> _REQUIREMENT_:
Which lines of the data contain the string "hcrc"? Copy every one of them.

*** INFORMATION ***

/-- A CTRL frame of the partner is admitted, whatever it says. -/
theorem ctrl_admitted (p : PairSt) (body : List Byte) (hp : body.length = 80) :
    ((pairGate p).ingest 8 (ctrlFrame body)).1 = 0 ∧ frType (ctrlFrame body) = 4 ∧
      ∀ o n, o + n ≤ 112 → leAt (ctrlFrame body) o n = leAt (ctrlHdr ++ body) o n := by
  unfold ctrlFrame
  set m := mac8 (List.replicate 32 0) (ctrlHdr ++ body) with hm
  have hml : m.length = 8 := mac8_length _ _
  obtain ⟨hc, ht, hk, hl⟩ := frCrc_withTrailer (ctrlHdr ++ body ++ m)
  have hh : ctrlHdr.length = 32 := by decide
  have hx : ∀ o n, o + n ≤ 112 → leAt (withTrailer (ctrlHdr ++ body ++ m)) o n = leAt (ctrlHdr ++ body) o n := by
    intro o n h
    unfold leAt withTrailer
    rw [List.append_assoc, List.append_assoc, slice_left _ _ _ _ (by rw [List.length_append]; omega)]
  have hy : ∀ o n, o + n ≤ 32 → leAt (withTrailer (ctrlHdr ++ body ++ m)) o n = leAt ctrlHdr o n := by
    intro o n h
    rw [hx o n (by omega)]; unfold leAt; rw [slice_left _ _ _ _ (by omega)]
  have hmac : (withTrailer (ctrlHdr ++ body ++ m)).take 112 = ctrlHdr ++ body ∧
      ((withTrailer (ctrlHdr ++ body ++ m)).drop 112).take 8 = m := by
    have e : (ctrlHdr ++ body).length = 112 := by rw [List.length_append]; omega
    unfold withTrailer
    rw [List.append_assoc, List.append_assoc]
    constructor
    · rw [← e, List.take_left]
    · rw [← e, List.drop_left, ← hml, List.take_left]
  simp only [List.length_append, hh, hp, hml] at hl hk
  generalize withTrailer (ctrlHdr ++ body ++ m) = fr at *
  have e1 : frType fr = 4 := by unfold frType; rw [hy _ _ (by decide)]; decide +kernel
  refine ⟨?_, e1, hx⟩
  have h1 : ((pairGate p).ingest 8 fr).1 =
      (({ pairGate p with lnb.inbox := (pairGate p).lnb.inbox.erase (8, fr) } : Dev).purgeDir.classify 8 fr
        (({ pairGate p with lnb.inbox := (pairGate p).lnb.inbox.erase (8, fr) } : Dev).purgeDir.frameSfn fr)).1 := rfl
  rw [h1]
  have h2 : ({ pairGate p with lnb.inbox := (pairGate p).lnb.inbox.erase (8, fr) } : Dev).purgeDir = pairGate p := by
    have : (pairGate p).lnb.inbox.erase (8, fr) = [] := rfl
    rw [this]; rfl
  rw [h2]
  have h3 : (pairGate p).frameSfn fr = 0 := by
    unfold Dev.frameSfn frSfn; rw [hy _ _ (by decide)]
    exact (show pairBase.frameSfn ctrlHdr = 0 by decide +kernel)
  rw [h3]
  have e2 : frSrc fr = 3 := by unfold frSrc; rw [hy _ _ (by decide)]; decide +kernel
  have e3 : frChgrp fr = 0 := by unfold frChgrp; rw [hy _ _ (by decide)]; decide +kernel
  have e4 : frSession fr = 7 := by unfold frSession; rw [hy _ _ (by decide)]; decide +kernel
  have e6 : frKeyId fr = 0 := by unfold frKeyId; rw [hy _ _ (by decide)]; decide +kernel
  have e5 : frReservedOk fr = true := by
    unfold frReservedOk; rw [e1]; simp only [hy _ _ (show 2 + 2 ≤ 32 by decide), hy _ _ (show 14 + 1 ≤ 32 by decide),
      hy _ _ (show 15 + 1 ≤ 32 by decide), hy _ _ (show 18 + 2 ≤ 32 by decide), hy _ _ (show 22 + 2 ≤ 32 by decide),
      hy _ _ (show 28 + 4 ≤ 32 by decide), hy _ _ (show 1 + 1 ≤ 32 by decide)]; decide +kernel
  obtain ⟨g1, g2, g3, g4, g5, g6, g7⟩ := gate_reads pairBase p
    (Tab.set {} pairBase.ing.buckets 8 { pairBase.refill 8 with tok := (pairBase.refill 8).tok - tokenUnit })
  set t : Dev := { pairBase with
    pair := p
    ing.buckets := Tab.set {} pairBase.ing.buckets 8 { pairBase.refill 8 with tok := (pairBase.refill 8).tok - tokenUnit } } with ht'
  have k : t.macOk fr = true := by
    unfold Dev.macOk
    rw [e6, g7, show pairBase.ing.key 0 = some (List.replicate 32 0) by decide +kernel]
    dsimp only
    rw [hl, show 32 + 80 + 8 + 8 - 16 = 112 by decide, hmac.1, hmac.2, hm]
    exact beq_self_eq_true _
  have mf : t.malformed fr 0 = false := by
    unfold Dev.malformed; simp only [e1, e3, e5, hl, hy _ _ (show 0 + 1 ≤ 32 by decide), hy _ _ (show 1 + 1 ≤ 32 by decide)]
    simp only [hl] at hk
    rw [hk, g1, g2, show t.run = pairBase.run from rfl]
    decide +kernel
  have hcrc : crc32c (fr.take (fr.length - 8)) = frCrc fr := by rw [ht]; exact hc.symm
  have e8 : t.checkFrame 8 fr 0 = 0 := by
    unfold Dev.checkFrame
    rw [if_neg (not_not.2 hcrc), if_neg (by rw [e1]; decide), mf, e1, e2, e4, k]
    rw [g1, g3, g4, g5, show t.run = pairBase.run from rfl, show t.sys = pairBase.sys from rfl,
      show t.time = pairBase.time from rfl, show t.ing.notBefore = pairBase.ing.notBefore from rfl]
    simp only [ne_eq, not_true_eq_false, decide_false, Bool.false_and, if_true]
    decide +kernel
  have h4 : (pairGate p).refill 8 = pairBase.refill 8 := rfl
  have h5 : (pairGate p).roleAt = pairBase.roleAt := rfl
  unfold Dev.classify
  rw [e1, hl, show (pairGate p).ing.laneq = pairBase.ing.laneq from rfl, show (pairGate p).sys = pairBase.sys from rfl,
    show (pairGate p).pwr = pairBase.pwr from rfl, h4, h5, if_neg (by decide +kernel), if_neg (by decide +kernel), if_neg (by omega),
    if_pos (by decide +kernel)]
  dsimp only
  rw [if_neg (by decide +kernel)]
  exact e8

/-- A body of a CTRL message: its kind, the header's other seven bytes 0, and what follows, padded to 80 bytes. -/
def ctrlBody (k : Nat) (rest : List Byte) : List Byte := padTo 80 (leBytes 1 k ++ List.replicate 7 0 ++ rest)

/-- A partner's message is heard as the first copy. -/
theorem pair_hears (p : PairSt) (hr : p.rxSeq = none) (k : Nat) (body : List Byte) (hp : body.length = 80)
    (hk : leAt (ctrlHdr ++ body) 32 1 = k) : (pairGate p).hearsCtrl 8 (ctrlFrame body) k := by
  obtain ⟨h1, h2, h3⟩ := ctrl_admitted p body hp
  refine ⟨?_, ?_, h2, ?_, h1, ?_⟩
  · exact (show pairBase.unitOn pgPAIR = true by decide +kernel)
  · exact (show pairBase.paired = true by decide +kernel)
  · exact (h3 (32 + 0) 1 (by decide)).trans hk
  · intro q hq
    have : p.rxSeq = some q := hq
    rw [hr] at this; cases this

/-- A field of a partner's message. -/
theorem ctrl_field (body : List Byte) (hp : body.length = 80) (o n : Nat) (h : o + n ≤ 80) :
    ctrlAt (ctrlFrame body) o n = leAt (ctrlHdr ++ body) (32 + o) n :=
  (ctrl_admitted {} body hp).2.2 (32 + o) n (by omega)

/-- A pair's state of a standby that is STANDBY_READY, and of an owner. -/
def standby : PairSt := { state := .ready, linkUp := true, streak := 3 }

/-- The start of the body of a mirrored ticket of BMF with a given boundary. -/
def ticketHead (t : Nat) : List Byte :=
  leBytes 1 4 ++ List.replicate 7 0 ++ ([BitVec.ofNat 8 pgBMF, 1] ++ leBytes 2 1 ++ leBytes 6 t ++ List.replicate 6 0)

/-- The body of that ticket with a shadow digest. -/
def ticketBody (t : Nat) (g : BitVec 64) : List Byte := ticketHead t ++ (leBytes 8 g.toNat ++ List.replicate 48 0)

/-- Its fields. -/
theorem ticket_fields (b : Bool) (g : BitVec 64) :
    let l := ctrlHdr ++ ticketBody (0x800000 + if b then 64 else 63) g
    leAt l 32 1 = 4 ∧ leAt l 40 1 = pgBMF ∧ leAt l 41 1 = 1 ∧ leAt l 42 2 = 1 ∧ leAt l 44 6 = 0x800000 + (if b then 64 else 63) ∧
      BitVec.ofNat 64 (leAt l 56 8) = g := by
  intro l
  have hl : (ctrlHdr ++ ticketHead (0x800000 + if b then 64 else 63)).length = 56 := by revert b; decide +kernel
  have hs : ∀ o n, o + n ≤ 56 → leAt l o n = leAt (ctrlHdr ++ ticketHead (0x800000 + if b then 64 else 63)) o n := by
    intro o n h
    unfold leAt
    rw [show l = (ctrlHdr ++ ticketHead (0x800000 + if b then 64 else 63)) ++ (leBytes 8 g.toNat ++ List.replicate 48 0) from
      (List.append_assoc _ _ _).symm, slice_left _ _ _ _ (by omega)]
  rw [hs _ _ (by decide), hs _ _ (by decide), hs _ _ (by decide), hs _ _ (by decide), hs _ _ (by decide)]
  refine ⟨?_, ?_, ?_, ?_, ?_, ?_⟩
  iterate 5 · clear hs hl l; revert b; decide +kernel
  have : slice l 56 8 = leBytes 8 g.toNat := by
    rw [show l = (ctrlHdr ++ ticketHead (0x800000 + if b then 64 else 63)) ++ (leBytes 8 g.toNat ++ List.replicate 48 0) from
      (List.append_assoc _ _ _).symm, ← hl, slice_right, slice_left _ _ _ _ (by rw [leBytes_length])]
    simp [slice, leBytes_length, List.take_of_length_le]
  rw [leAt, this, leNat_leBytes, Nat.mod_eq_of_lt (by have := g.isLt; omega), BitVec.ofNat_toNat, BitVec.setWidth_eq]
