-- ==== Sys2Proof/Machine/Turn.lean ====
section
/-! DEFINITION. Turn instructions (04 R119 to R121) and what turns and jobs go through: durability, commit, overrun,
rebuild, loading, doubles mode (08 R219 to R229, 13 R378 to R382). -/

namespace Sys2Proof.Machine

/-- Words of the carry area (04 R120). -/
def carryWords (live : BitVec 2) : Nat :=
  (if live.getLsbD 0 then 8192 else 0) + (if live.getLsbD 1 then 8192 else 0)

/-- A live bank comes back from the carry area (04 R120). -/
def Core.reload (c : Core) (b : Nat) (tile : List W32) : Core :=
  { c with banks := SMap.splice c.banks (b * 16384) 16384 (SMap.ofList tile 0 0) }

/-- Its 16 beats count as FEED (04 R120). -/
def State.reloadBank (s : State) (L b : Nat) (tile : List W32) : State :=
  (s.modCore L fun c => c.reload b tile).countCore L fun k => { k with feed := k.feed + 64 }

def State.tileAt (s : State) (a : Nat) : List W32 := (List.range 16384).map fun i => BitVec.ofNat 32 (s.readNat (a + 4 * i) 4)

def State.reloadBanks (s : State) (L : Nat) : State × List Nat :=
  let c := s.core L
  let a := csBase L + c.carry * 8
  let r := s.readRange a (carryWords c.live * 8) 0 L
  let s1 := if c.live.getLsbD 0 then r.1.reloadBank L 0 (s.tileAt a) else r.1
  let s2 := if c.live.getLsbD 1 then
      s1.reloadBank L 1 (s.tileAt (if c.live.getLsbD 0 then a + 65536 else a))
    else s1
  (s2, r.2)

/-- TURN_BEGIN: the one instruction taken at a turn's entry; a second one, a reserved OP_POINT or a nonzero reserved
bit is refused (04 R119 to R121). It waits for the signals of the last commit that are still on their way, since they count in this turn
(R114; log 102). The live banks reload, and the attempt's time runs (08 R223). -/
def turnBegin (L : Nat) (opPoint : BitVec 4) (rsv : W64) (s : State) : State :=
  if s.coreReady L then
    if (s.core L).inTurn ∨ rsv ≠ 0 ∨ 8 < opPoint.toNat then s.raise L stIllegal
    else if !(s.tokensDue L).isEmpty then s
    else
      let r := s.reloadBanks L
      match r.2 with
      | w :: _ => r.1.coreWordLost L w
      | [] => (r.1.modCore L fun c => { c.advance 1 with inTurn := true, opPoint := opPoint }).countIssue L
  else s

def execTurnBegin (core : CoreId) (opPoint : BitVec 4) (rsv : W64) (s : State) : Host.Outcome State Fault Refusal :=
  .next (turnBegin core.val opPoint rsv s)

/-- TURN_END's carry area lies in one carried range, clear of open ledger records and inboxes (04 R119, R120,
08 R213). -/
def carryIllegal (s : State) (L w : Nat) (live : BitVec 2) : Bool :=
  let n := carryWords live
  let inCarried := match s.imageOf L with
    | some (im, r) => im.holds r 1 w n
    | none => false
  let c := s.core L
  !inCarried || c.touchesLedger w n ||
    c.inboxes.any fun b => b.2.isOpen && overlaps w n b.2.base (b.2.slots.length * b.2.slotWords)

/-- TURN_END: the sequencer issues nothing further and ends the turn once every unit is quiet (04 R119, R120). -/
def turnEndVerdict (s : State) (L : Nat) (live : BitVec 2) (rc re : Nat) (rsv : W64) : Verdict :=
  let c := s.core L
  let w := (c.reg rc).toNat % 2 ^ 21
  match firstStatus (rsv != 0 || (live != 0 && carryIllegal s L w live)) (live != 0 && w % 512 != 0) false with
  | some st => .raise st
  | none =>
    let next := if re = 0 then c.entry else (c.reg re).toNat % 2 ^ 21
    s.syncGate L <| .run (s.modCore L fun c => { c.beginSync with hold := .turnEnd live w next })

def execTurnEnd (core : CoreId) (live : BitVec 2) (rc re : Reg) (rsv : W64) (s : State) :
    Host.Outcome State Fault Refusal :=
  .next ((s.issue core.val (turnEndVerdict s core.val live rc.val re.val rsv)).settleTurnEnd core.val)

/-! ### Durability and commit (08 R224) -/

/-- The carried pages of a rank that differ from their committed copies: number, word address, place of the copy. -/
def State.changedPages (s : State) (x : Part) (im : Image) (rank L : Nat) (sh : RankShadow) : List (Nat × Nat × Nat) :=
  (((x.committed im rank sh).zipIdx).map fun e => (e.2, e.1.1, e.1.2)).filter fun e =>
    s.slice (csBase L + e.2.1 * 8) 4096 != s.slice e.2.2 4096

/-- The end of a doubles part in its digests (13 R379, R380): the live tiles, the final open ledger records, and each changed carried page
with its place in the shadow. -/
def State.absorbEnd (s : State) (p : Nat) (im : Image) (rank L : Nat) (sh : RankShadow) : State :=
  let c := s.core L
  let x := s.part p
  let live := (if c.live.getLsbD 0 then s.readBytes (csBase L + c.carry * 8) 65536 else []) ++
    (if c.live.getLsbD 1 then s.readBytes (csBase L + c.carry * 8 + (if c.live.getLsbD 0 then 65536 else 0)) 65536 else [])
  let recs := c.ledgers.flatMap fun e => s.readBytes (recordAddr L e.1) 0x80
  let s1 := (s.changedPages x im rank L sh).foldl (fun t e =>
    t.absorbEffect L (x.pageAt im.ranks rank (!SMap.getD sh.gens e.1 false) e.1) 4096 7 (s.readBytes (csBase L + e.2.1 * 8) 4096)) s
  s1.modCore L fun c => { c with dataLog := c.dataLog ++ live ++ recs }

/-- A carried page of a core goes to its place in the shadow (08 R220, 07 R193). -/
def State.writePage (s : State) (p L word at' : Nat) : State :=
  (s.partWrite p at' 4096 (s.slice (csBase L + word * 8) 4096)).traffic false (nodeOf (L / 12)) (nodeAt (s.ownerOf at')) 4096
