/-- PHASE_RESERVE_LOST with its DETAIL (R361); ALERT_PHASE follows it (16 R455). -/
def State.phaseEvent (s : State) (unit : W64) (left limit : Nat) (p : Option Nat) : State :=
  (s.event evPhaseReserveLost p (unitBytes unit ++ [BitVec.ofNat 8 left, 0] ++ leBytes 2 limit)).alert 3

/-- A phase of a cluster region is isolated (R337, R338). -/
def regionPhaseLost (c phase : Nat) (s : State) : State :=
  let x := s.cluster c
  if 12 ≤ phase ∨ x.isolated.getLsbD phase then s
  else
    let iso := x.isolated ||| BitVec.ofNat 12 (2 ^ phase)
    let left := 12 - bitCount iso
    let unit := unitCode 0x0D (c / 4) (c % 4) phase
    let s1 := s.modCluster c fun y => { y with
      isolated := iso, counters := { y.counters with isolations := y.counters.isolations + 1 } }
    let s2 := s1.logRequest unit 5 (if left ≤ 10 then evPhaseReserveLost else 0)
    let s3 := if left ≤ 10 then s2.phaseEvent unit left (capDeciAmp left) (s2.hostedBy c) else s2
    if left ≤ 7 ∧ (x.region ≠ .dark ∨ x.resetting ∨ x.zeroOnWake) then s3.darken c else s3

/-- The attach domain stops: its stacks are lost and its engines leave service (R339, 06 R167, 09 R239). On the home island the host SerDes,
the firmware pairs and the configuration memory interface stop with it (01 R31): the ports link down, and the scheduler and
power-management pairs stand as in a restart that does not end (log 109). -/
def State.attachStops (s : State) (i : Nat) : State :=
  let stackList := (List.range 16).filter fun k => clusterAt (attachNode k) / 4 == i
  let s1 := stackList.foldl (fun t k => t.loseStack k 2) s
  let engines := (List.range 24).filter fun e => clusterAt (engineNode e) / 4 == i
  let s2 := engines.foldl (fun t e => t.engineOut e) s1
  if i = clusterAt Attached.firmwarePairs.node / 4 then
    let s3 := (s2.modHostPort 0 fun h => { h with up := 0, training := false }).modHostPort 1 fun h => { h with up := 0, training := false }
    { s3 with sched := { s3.sched with restarting := true }, power := { s3.power with safeFloor := true, bCap := max s3.power.bCap 16 } }
  else s2

/-- A phase of a transit, lagoon or attach domain is isolated (R337, R339): `working` phases are left of those the domain
has, and the first loss takes its one spare. -/
def domainPhaseLost (i domain phase : Nat) (s : State) : State :=
  let x := s.island i
  let unit := unitCode 0x0D i domain phase
  let report := fun (t : State) (left full rated : Nat) =>
    let t1 := t.logRequest unit 5 (if left = full then evPhaseReserveLost else 0)
    if left = full then t1.phaseEvent unit left rated none else t1
  match domain with
  | 4 =>
    if 4 ≤ phase ∨ x.transitIsolated.getLsbD phase then s
    else
      let iso := x.transitIsolated ||| BitVec.ofNat 4 (2 ^ phase)
      let left := 4 - bitCount iso
      let s1 := report (s.modIsland i fun y => { y with transitIsolated := iso }) left 3 450
      if left = 0 then s1.moduleReset 6 else s1
  | 5 =>
    if 6 ≤ phase ∨ x.lagoonIsolated.getLsbD phase then s
    else
      let iso := x.lagoonIsolated ||| BitVec.ofNat 6 (2 ^ phase)
      let left := 6 - bitCount iso
      let s1 := report (s.modIsland i fun y => { y with lagoonIsolated := iso }) left 5 600
      if left = 0 then s1.moduleReset 6 else s1
  | _ =>
    if i = 4 ∨ i = 7 ∨ 8 ≤ phase ∨ x.attachIsolated.getLsbD phase then s
    else
      let iso := x.attachIsolated ||| BitVec.ofNat 8 (2 ^ phase)
      let left := 8 - bitCount iso
      let s1 := report (s.modIsland i fun y => { y with attachIsolated := iso }) left 7 1400
      if left = 0 then s1.attachStops i else s1

/-- PHASE_FAILURE: an on-die phase fails and is isolated (R337 to R339). -/
def phaseFailure (i domain phase : Nat) (s : State) : State :=
  if domain < 4 then regionPhaseLost (i * 4 + domain) phase s else domainPhaseLost i domain phase s

def execPhaseFailure (island : IslandId) (domain : Fin 7) (phase : Fin 12) (s : State) :
    Host.Outcome State Fault Refusal := .next (phaseFailure island.val domain.val phase.val s)

/-- Rating of a sector in 0.1 A by working in-package phases (R335, R367). -/
def sectorRating (ok : Nat) : Nat := if 3 ≤ ok then 6000 else ok * 2000

/-- SECTOR_PHASE_FAILURE: an in-package phase fails; the first loss takes the sector's spare (R335). -/
def sectorPhaseFailure (i phase : Nat) (s : State) : State :=
  let x := s.island i
  if x.sectorIsolated.getLsbD phase then s
  else
    let iso := x.sectorIsolated ||| BitVec.ofNat 4 (2 ^ phase)
    let left := 4 - bitCount iso
    let unit := unitCode 0x0D i 7 phase
    let s1 := s.modIsland i fun y => { y with sectorIsolated := iso }
    let s2 := s1.logRequest unit 5 (if left = 3 then evPhaseReserveLost else 0)
    if left = 3 then s2.phaseEvent unit left (sectorRating left) none else s2

def execSectorPhaseFailure (island : IslandId) (phase : Fin 4) (s : State) : Host.Outcome State Fault Refusal :=
  .next (sectorPhaseFailure island.val phase.val s)

/-! ### Dips (R345) -/

/-- SUPPLY_DIP with its DETAIL (R361). -/
def State.dipEvent (s : State) (c outcome ns lowest setMv : Nat) : State :=
  s.event evSupplyDip (s.hostedBy c)
    (unitBytes (regionUnit c) ++ [BitVec.ofNat 8 outcome, 0, 0, 0] ++ leBytes 4 ns ++ leBytes 2 lowest ++ leBytes 2 setMv)

/-- The boost banks in reserve on an island's waking regions support a region that dips (R344, R368). -/
def State.supportRail (s : State) (c : Nat) : State :=
  (List.range 4).foldl (fun t k => t.modCluster (c / 4 * 4 + k) fun x => if x.bank = .reserve then { x with bank := .supports (c % 4) } else x) s

/-- The banks that supported a region recharge and stand in reserve again until their region's wake ends (R344). -/
def State.endSupport (s : State) (c : Nat) : State :=
  (List.range 4).foldl (fun t k => t.modCluster (c / 4 * 4 + k) fun x => if x.bank = .supports (c % 4) then { x with bank := .reserve } else x) s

*** End of INFORMATION ***

> _RESULT FOR THIS EXERCISE_:
  have hcrc : crc32c (fr.take (fr.length - 8)) = frCrc fr := by rw [ht]; exact hc.symm
    rw [if_neg (not_not.2 hcrc), if_neg (by rw [e1]; decide), mf, e1, e2, e4, k]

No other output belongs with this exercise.